In that sense, German institutions are complicit in the environmental injustices occurring on the U.S. Gulf Coast, Gheorghiu argued, but that connection is something that the German government “completely ignores.”

SEFE did not respond to questions from Gas Outlook.

The consensus from climate scientists, the United Nations, and the International Energy Agency is that fossil fuel production and consumption needs to decline steadily with each passing year if the world is to have any hope of staying below 2 degrees Celsius of warming.

In addition to climate risk, the buildup of LNG is also a financial risk. Some experts believe that the European Union is overbuilding LNG import terminals, as both Germany and the EU have climate targets that require reduced gas use in the years ahead.

But despite the weak medium- and long-term outlook for gas use in Europe, the dealmaking continues.

“Europe does not intend to replace lost Russian import volumes on a 1 for 1 basis with LNG imports.
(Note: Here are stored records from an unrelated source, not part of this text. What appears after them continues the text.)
-- ==== Sys2Proof/Machine/Commit.lean ====
section
/-! DEFINITION. COMMIT, its checks, and how a commit takes effect (R600 to R605, and the rules of the other chapters that
refuse a commit). -/
namespace Sys2Proof.Machine

/-! ## Items and the projected state (R601) -/

/-- A value comes into force. -/
def State.put (s : State) (i : Item) : State :=
  match i.value with
  | .num v => s.setEntry i.index i.sub v
  | .bytes bs => s.setBlob i.index i.sub bs

/-- The command entries: they act once, and read 0 afterwards. -/
def isCommand (idx sub : Nat) : Bool :=
  (0x7300 ≤ idx && idx < 0x7340 && sub == 8) || (0x8200 ≤ idx && idx < 0x8204 && sub == 1)
    || (0xB010 ≤ idx && idx < 0xB014 && sub == 1) || (0xC301 ≤ idx && idx < 0xC308 && sub == 4)
    || (0xD200 ≤ idx && idx < 0xD204 && sub == 1)

/-- The number that the items give an entry. -/
def itemNum (items : List Item) (idx sub : Nat) : Option Nat :=
  match (items.find? fun i => i.index == idx && i.sub == sub).map (fun (i : Item) => i.value) with
  | some (ItemValue.num v) => some v
  | _ => none

/-- The command that the items give, 0 for none. -/
def commandOf (items : List Item) (idx sub : Nat) : Nat := (itemNum items idx sub).getD 0

/-- Whether the items name an entry. -/
def names (items : List Item) (idx sub : Nat) : Bool := items.any fun i => i.index == idx && i.sub == sub

/-- Whether the items dissolve a Crew, or form one (R477). -/
def State.dissolves (s : State) (items : List Item) (c : Fin 4) : Bool :=
  s.entry (0x7000 + c.val) 1 != 0 && itemNum items (0x7000 + c.val) 1 == some 0
@[inherit_doc State.dissolves] def State.forms (s : State) (items : List Item) (c : Fin 4) : Bool :=
  s.entry (0x7000 + c.val) 1 == 0 && (itemNum items (0x7000 + c.val) 1).any (· != 0)

/-- The regions of a Crew that a scrub sets to OFF, but for those that the items stage (Table 12-9). -/
def State.scrubbedOff (s : State) (items : List Item) (c : Fin 4) : List (Fin 64) :=
  (List.finRange 64).filter fun r =>
    s.entry (0x4100 + r.val) 7 == c.val && s.entry 0xA000 1 != r.val && !names items (0x4100 + r.val) 5

/-- The state in force changed by a commit's values (R601): a Crew that it dissolves or scrubs loses its regions. -/
def State.project (s : State) (items : List Item) : State :=
  let p := (items.filter fun i => !isCommand i.index i.sub).foldl State.put s
  (List.finRange 4).foldl (fun (p : State) c =>
    if s.dissolves items c || commandOf items (0x8200 + c.val) 1 == 1 then
      (s.scrubbedOff items c).foldl (fun (p : State) r => p.setEntry (0x4100 + r.val) 5 0) p
    else p) p

/-! ## Regions to come (R292 to R295) -/

/-- The key domain of a region that enters FILLING (R528). -/
def State.domainFor (s : State) (r : Fin 64) : Nat :=
  ((List.finRange 64).find? fun h => bitOf (s.entry (0x7300 + h.val) 4) r.val).elim 0 fun h => s.entry (0x7300 + h.val) 5

/-- The region that the entries describe, its list the healthy channels of its stacks (R295). -/
def State.newRegion (s : State) (r : Fin 64) : Region :=
  let e := s.entry (0x4100 + r.val)
  let owner := e 7
  { state := .filling, base := e 1, size := e 2, chbase := e 4, pack := e 5 == 2, fmt := e 6, owner := owner, salt := e 9
    cacheable := e 8 == 1
    list := (List.range 384).filter fun ch => bitOf (e 3) (ch / 32) && (s.channels[Fin.ofNat 384 ch]).healthy
    fillEpoch := s.epochOf owner, pageEpoch := [], domain := s.domainFor r, loggedOut := s.entry 0xA000 1 == r.val }

/-- Whether a commit from `s` to `p` changes what refills a region (R294). -/
def State.regionChanges (s p : State) (r : Fin 64) : Bool :=
  [1, 2, 3, 4, 5, 6, 7, 9].any fun sub => s.entry (0x4100 + r.val) sub != p.entry (0x4100 + r.val) sub

/-- The geometry of a region on the projected state: the one in force while nothing changes it. -/
def State.planned (s p : State) (r : Fin 64) : Option Region :=
  let g := s.regions[r]
  if p.entry (0x4100 + r.val) 5 = 0 then none
  else if !s.regionChanges p r && (g.state == .active || g.state == .filling) then some g
  else some (p.newRegion r)

/-! ## Failures -/

/-- What a check finds: the failing entry, its status; for a claim the resource and both claimants (Table 14-7). -/
structure Failure where
  index : Nat
  sub : Nat
  status : Nat
  resource : Nat := 0xFFFF
  a : Option Claim := none
  b : Option Claim := none
deriving DecidableEq, Repr

/-- A failure, where a condition holds. -/
def failIf (c : Bool) (index sub status : Nat) : List Failure := if c then [{ index := index, sub := sub, status := status }] else []

/-- The first failure in ascending index.sub (R601). -/
def firstFail : List Failure → Option Failure
  | [] => none
  | f :: t => match firstFail t with
    | none => some f
    | some g => if entryKey g.index g.sub < entryKey f.index f.sub then some g else some f

/-- Whether two half-open spans meet. -/
def spansMeet (a n b m : Nat) : Bool := a < b + m && b < a + n

/-! ## Step 3: the rules of the chapters -/

/-- The range of each item (R583). -/
def checkRanges (items : List Item) : List Failure :=
  items.flatMap fun i =>
    let ok := match dictRow i.index i.sub with
      | none => false
      | some r => r.access == .rws && match i.value with
        | .num v => !r.type.isBytes && r.legal v
        | .bytes bs => r.type.isBytes && bs.length == r.hi
    failIf (!ok) i.index i.sub 0x07

/-- Couplings and alignments of the entry tables (R26, R386, R502, R580): the torus, the tag ranges, the Relay pools, the save areas,
the grant words. -/
def State.checkTables (p : State) : List Failure :=
  let torus := (List.range 3).flatMap fun a =>
    failIf (64 < p.entry 0x5000 (5 + a) + p.entry 0x5000 (8 + a)) 0x5000 (5 + a) 0x07
  let relay := (List.finRange 4).flatMap fun c =>
    let e := 0x6100 + c.val
    let base := p.entry e 9
    let size := p.entry e 0xA
    let scratch := (base == 0 && size == 0) || p.inScratch c.val base (max 1 size)
    failIf (4096 < p.entry e 7 + p.entry e 8) e 7 0x07 ++ failIf (base % 4096 != 0 || !scratch) e 9 0x07
      ++ failIf (size % 4096 != 0) e 0xA 0x07
  let heats := (List.finRange 64).flatMap fun h =>
    failIf (p.entry (0x7300 + h.val) 2 % 4096 != 0) (0x7300 + h.val) 2 0x07
      ++ failIf (p.entry (0xB100 + h.val) 1 % 8 != 0) (0xB100 + h.val) 1 0x07
  torus ++ relay ++ heats

/-- The stacks of a Crew's Blades (R477). -/
def State.crewStacks (p : State) (owner : Nat) : Nat :=
  maskOf ((List.range 12).map fun k => bitOf (p.entry (0x7000 + owner) 1) (k / 3))

/-- ST-40 (R293). -/
def State.checkRegions (s p : State) : List Failure :=
  let gs := (List.finRange 64).filterMap fun r => (s.planned p r).map fun g => (r, g)
  gs.flatMap fun (x : Fin 64 × Region) =>
    let (r, g) := x
    let e := 0x4100 + r.val
    let c := g.list.length
    let mask := p.entry e 3
    let others := gs.filter fun (y : Fin 64 × Region) => y.1 != r
    let bad1 := g.base % 4096 != 0 || others.any fun y => spansMeet g.base g.size y.2.base y.2.size
    let bad2 := g.size == 0 || c == 0 || g.size % (c * 4096) != 0 || 0x8800000000 < g.base + g.size
    let bad3 := mask &&& p.crewStacks g.owner != mask
    let bad4 := 360486 < g.chbase + g.extent || others.any fun y =>
      spansMeet g.chbase g.extent y.2.chbase y.2.extent && g.list.any y.2.list.contains
    failIf bad1 e 1 0x40 ++ failIf bad2 e 2 0x40 ++ failIf bad3 e 3 0x40 ++ failIf bad4 e 4 0x40
      ++ failIf (g.pack && g.cacheable) e 8 0x40

/-- The Oarlocks that the entries place in a Sweep. -/
def State.oarsIn (p : State) (w : Nat) : List Nat := (List.range 24).filter fun o => p.entry (0x5100 + o) 3 == w

/-- ST-51 (R416). The first failing entry (R601) is the Oarlock with which its Sweep comes to lie on both dies or to hold
more than eight. -/
def State.checkSweeps (p : State) : List Failure :=
  ((List.range 24).flatMap fun o =>
    let os := (p.oarsIn (p.entry (0x5100 + o) 3)).filter (· < o)
    failIf (p.entry (0x5100 + o) 3 < 12 && (8 ≤ os.length || os.any fun v => decide (v < 12) != decide (o < 12)))
      (0x5100 + o) 3 0x51)
  ++ ((List.range 12).flatMap fun w =>
    let role := p.entry (0x5200 + w) 1
    failIf (role != 0 && ((p.oarsIn w).isEmpty || (List.range w).any fun v => p.entry (0x5200 + v) 1 == role))
      (0x5200 + w) 1 0x51)
  ++ (List.range 6).flatMap fun i => failIf (p.entry (0x5200 + p.entry 0x6000 (5 + i)) 1 != i + 1) 0x6000 (5 + i) 0x51

/-- Whether an item changes the wiring or the coordinates (R421, R425). -/
def isWiring (idx sub : Nat) : Bool :=
  (0x5100 ≤ idx && idx < 0x5118 && 3 ≤ sub && sub ≤ 5) || (0x5200 ≤ idx && idx < 0x520C && sub == 1)
    || (idx == 0x1020 && sub == 1) || (idx == 0x5000 && 5 ≤ sub && sub ≤ 0xA)

/-- ST-50 (R425), for each Sweep with a role and an Oarlock that expects a peer. -/
def State.checkWiring (p : State) : List Failure :=
  (List.range 12).flatMap fun w =>
    let role := p.entry (0x5200 + w) 1
    let os := p.oarsIn w
    let peer := fun o => p.entry (0x5100 + o) 4
    if role = 0 ∨ os.all (fun o => bitOf (peer o) 24) then []
    else
      let a := axisOfRole role
      let id := p.moduleId
      let o_ := p.entry 0x5000 (5 + a)
      let n := p.entry 0x5000 (8 + a)
      let want := (o_ : Int) + ((coordOf id a : Int) - o_ + signOfRole role) % (n : Int)
      let first := peer (os.headD 0)
      os.flatMap fun o =>
        let q := peer o
        failIf (bitOf (p.entry 0x1020 1) 24 || bitOf q 24 || q != first || (coordOf q a : Int) != want
          || (List.range 3).any fun b => b != a && coordOf q b != coordOf id b) (0x5100 + o) 4 0x50
          ++ failIf ((os.filter (· < o)).any fun v => p.entry (0x5100 + v) 5 == p.entry (0x5100 + o) 5) (0x5100 + o) 5 0x50

/-- The number of indices of an Erg source (Table 10-7); 0 for a reserved one. -/
def ergIndices (source : Nat) : Nat :=
  match source with
  | 0 => 65536 | 1 => 384 | 2 => 24 | 3 => 256 | 4 => 64 | 5 => 12 | 6 => 1 | 7 => 1 | 8 => 2 | 9 => 4 | 10 => 64 | 11 => 4
  | 12 => 4 | 13 => 4 | _ => 0

/-- An index outside the range of its source (R471). -/
def State.checkErg (p : State) : List Failure :=
  (List.range 64).flatMap fun m =>
    failIf (ergIndices (p.entry (0xA100 + m) 1) ≤ p.entry (0xA100 + m) 2) (0xA100 + m) 2 0x07

/-- ST-70 (R478): Blades, shares, units without a Blade. Two Crews that name one unit are a claim conflict. -/
def State.checkCrews (p : State) : List Failure :=
  let shares := (List.range 12).flatMap fun w => (List.range 4).flatMap fun c =>
    let sum := ((List.range (c + 1)).map fun d => p.entry (0x7000 + d) (0x10 + w)).sum
    failIf (256 < sum && p.entry (0x7000 + c) (0x10 + w) != 0) (0x7000 + c) (0x10 + w) 0x70
  let units := (List.range 4).flatMap fun c =>
    let e := 0x7000 + c
    failIf (p.entry e 1 &&& p.bladeMap != p.entry e 1) e 1 0x70
      ++ (if p.entry e 1 = 0 then ([2, 3] ++ (List.range 12).map (0x10 + ·)).flatMap fun sub => failIf (p.entry e sub != 0) e sub 0x70
        else [])
  shares ++ units

/-- ST-70 (R480, R528): key domains and save areas. A Heat context that names no save area has none; a
save area lies in the region that holds its first byte. -/
def State.checkHeats (s p : State) : List Failure :=
  let mask := fun (h : Nat) => p.entry (0x7300 + h) 4
  let dom := fun (h : Nat) => p.entry (0x7300 + h) 5
  let named := (List.range 64).foldl (fun m h => m ||| mask h) 0
  (List.finRange 64).flatMap fun h =>
    let e := 0x7300 + h.val
    let addr := p.entry e 2
    let kib := p.entry e 3
    let clash := mask h.val != 0 && (List.range h.val).any fun g => mask g &&& mask h.val != 0 && dom g != dom h.val
    let fixed := (List.finRange 64).any fun r =>
      let g := s.regions[r]
      (g.state == .active || g.state == .filling) && bitOf (mask h.val) r.val && !s.regionChanges p r && g.domain != dom h.val
    let inMask := (List.finRange 64).any fun r =>
      bitOf named r.val && (s.planned p r).any fun g => decide (g.base ≤ addr) && decide (addr < g.base + g.size)
    failIf (clash || fixed) e 4 0x70
      ++ (if addr = 0 ∧ kib = 0 then []
        else failIf inMask e 2 0x70 ++ failIf (kib < p.fullSaveKiB (crewOf h)) e 3 0x70)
Rather, Europe will lean into energy efficiency, solar/wind paired with storage, and green hydrogen to offset much of the lost 155 bcm/year of gas imports,” Evercore ISI, an equities analysis firm, wrote in a June 26 note to clients. “However, European contracting for long term LNG has finally started to increase and now represents a larger portion of global SPA volumes than the EU did in 2022.”

In just the last few weeks, other European companies have inked deals for U.S. LNG. France’s TotalEnergies agreed to buy (and invested equity in) Rio Grande LNG in south Texas. Norway’s Equinor signed a 15-year deal with Cheniere Energy’s expansion at Sabine Pass, the largest LNG facility in the country.

A new analysis from the U.S. Energy Information Administration finds that U.S. LNG exports drove the bulk of increased demand in the country over the past decade. In Texas and Louisiana, demand for gas grew 116 percent between 2012 and 2022, and exports accounted for “most of the growth.”

John Allaire sees the rush to export gas as shortsighted. “It is all about the push to monetize the [natural gas] and put American consumers and industries in competition with the rest of the world,” he said. “One of our big domestic advantages should be low-cost domestic energy reserves, and we are rushing to sell that to the highest bidders, friend or foe.”